As ilusões estão para a infelicidade assim como para a felicidade está a aquisição da sabedoria. Da mesma forma que Maomé arrastou atrás de si multidões, tendo como base a sabedoria, não obstante sua ignorância prática, seu analfabetismo. Como Gandhi, tendo, não como lema, mas como guia e aliada a pobreza material, uniu Indus e Muçulmanos. Qualquer ser humano, filho de Deus, e todos somos sem exceção, usando de sabedoria e fé, como fizeram-no Gandhi e Maomé será capaz de mudar o curso da vida mudando os seus pensamentos, infiltrando neles ideias elevadas de paz e harmonia para o mundo. Não deve haver distinção entre o sábio e o ignorante. Ambos perseguem anseios e sonhos; quem compreende isso já pode se considerar um iluminado. Um sábio compreende um ignorante, mas um ignorante não consegue compreender nem mesmo um sábio.

Que importância isto faz se não é na inteligência do homem, nem mesmo em sua sabedoria que se encontra a essência de todas as coisas? Grande é aquele que não se vangloria perante as aparências do mundo, mas faz do mundo o viveiro, se alimenta do eterno agora e absorve a seiva essencial ao crescimento. Todo conhecimento deverá ter por fim uma aplicação útil para não correr o risco da deterioração. A luz da sabedoria costuma diferenciar o quantitativo, influenciado pelo entusiasmo passageiro, do realmente fundamental e prioritário a todas as raças. Penso que, uma vez atingido o alvo comum da vida, na satisfação dos anseios básicos, o foco teria que se voltar para o exercício da sabedoria e não para a sua aquisição apenas. Esta é parte integrante de todas as atividades, ou pelo menos assim deveria ser. É nesse ponto que fracassamos, ao termos, no uso exclusivo do cérebro a tábua de salvação da espécie humana.

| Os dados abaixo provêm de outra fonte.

theorem lockArrival (e) (h : P s) : P (s.lockArrival e) := by
  unfold State.lockArrival
  dsimp only
  split
  · split
    · exact K.setClockSame _ h rfl rfl rfl rfl rfl rfl
    · split
      · exact K.setClockSame _ h rfl rfl rfl rfl rfl rfl
      · exact K.changeClock _ _ _ (K.setClockSame _ h rfl rfl rfl rfl rfl rfl)
  · split
    · exact K.setClockSame _ h rfl rfl rfl rfl rfl rfl
    · split
      · exact K.setClockSame _ h rfl rfl rfl rfl rfl rfl
      · exact K.giveUnlocked (K.changeClock _ _ _ (K.setClockSame _ h rfl rfl rfl rfl rfl rfl))

theorem crashLock (e) (h : P s) : P (s.crashLock e) := by
  unfold State.crashLock
  have h1 := K.lockArrival 0 h
  generalize s.lockArrival 0 = t at h1 ⊢
  exact K.boundaryRest (K.stepBlocks (K.boundaryLines (K.report _ _ (K.clockBoundary
    (K.clock t t.clock.advance Clock.sound_advance h1)))))

theorem beginLocking (h : P s) : P s.beginLocking := by
  unfold State.beginLocking
  split
  · exact K.changeClock _ _ _ (K.setClockSame _ h rfl rfl rfl rfl rfl rfl)
  · exact h

theorem beginArrival (h : P s) : P s.beginArrival :=
  K.beginLocking (K.setClockSame { s.clock with arrived := true, missingRun := 0 } h rfl rfl rfl rfl rfl rfl)

theorem arrival (h : P s) : P s.arrival := by
  unfold State.arrival
  split
  · have h1 := K.beginArrival h
    dsimp only
    generalize s.beginArrival = u at h1 ⊢
    split
    · have h2 := K.setClockSame { u.clock with crashEligible := false } h1 rfl rfl rfl rfl rfl rfl
      split
      · exact K.crashLock _ h2
      · exact K.lockArrival _ h2
    · exact K.lockArrival _ h1
  · exact h

theorem startBlocks (h : P s) : P s.startBlocks :=
  forEach 16 (fun _ _ => K.startDevice _) (forEach 12 (fun _ _ => K.startPort _) h)
theorem startPins (h : P s) : P s.startPins := K.frame s _ rfl rfl rfl rfl h
theorem startRest (h : P s) : P s.startRest := K.scanRequest (K.setOwed _ (K.setScanner _ (K.armLatches h)))
theorem startReport (x : StartSetting) (hx : x.inRange) (h : P s) : P (s.startReport x) :=
  K.report _ _ (K.setWriter _ (K.clock s _ (Clock.sound_started hx) h))
theorem startClock (x : StartSetting) (hx : x.inRange) (h : P s) : P (s.startClock x) :=
  K.startRest (K.startPins (K.startBlocks (K.writeMirror (K.startReport x hx (K.closeSilences (K.counted h))))))

/-! ### Owners -/

theorem ownClockStart (a) (h : P s) : P (s.ownClockStart a).1 := by
  unfold State.ownClockStart
  split
  · exact h
  · split
    · exact h
    · next x hx =>
      rw [accept_fst]
      exact K.startClock x (readStart_some hx) h

theorem ownClockTune (a) (h : P s) : P (s.ownClockTune a).1 := by
  unfold State.ownClockTune
  split
  · exact h
  · split
    · exact h
    · next t ht =>
      refine K.clock s _ (fun hs => ?_) h
      exact ⟨hs.1, hs.2.1, hs.2.2.1, hs.2.2.2.1, hs.2.2.2.2.1, fun u hu => by cases hu; exact readTune_some ht⟩

theorem offerPort (i x w) (h : P s) : P (State.offerPort i x w s).1 := by
  unfold State.offerPort
  dsimp only
  split
  · exact h
  · exact K.setPort _ _ h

Há um meio tosco de vida permeando a maioria das atividades humanas. Infelizmente, pouco pode-se fazer quanto a isto. À partir do momento em que se é livre têm-se à disposição um mundo de possibilidades. Elas não atingem a todos de maneira idêntica e é bom que assim seja. Temos o dom da criatividade para fazermos com que a vida adquira um sabor peculiar. Contanto que não atinjamos o outro com nossas idiossincrasias, o que fazemos de nós mesmos é o que colheremos. Ainda que seja assim, ainda que as felicidades se diferenciem grosseiramente a ponto da estranheza, a paz mundial pode se fazer presente. Mas o que incomoda são exatamente essas diferenças. É necessária a sabedoria para lidar com a inteligência, mas o contrário não se aplica. A inteligência é humana e a sabedoria transcende o humano, pois que sua fonte é divina.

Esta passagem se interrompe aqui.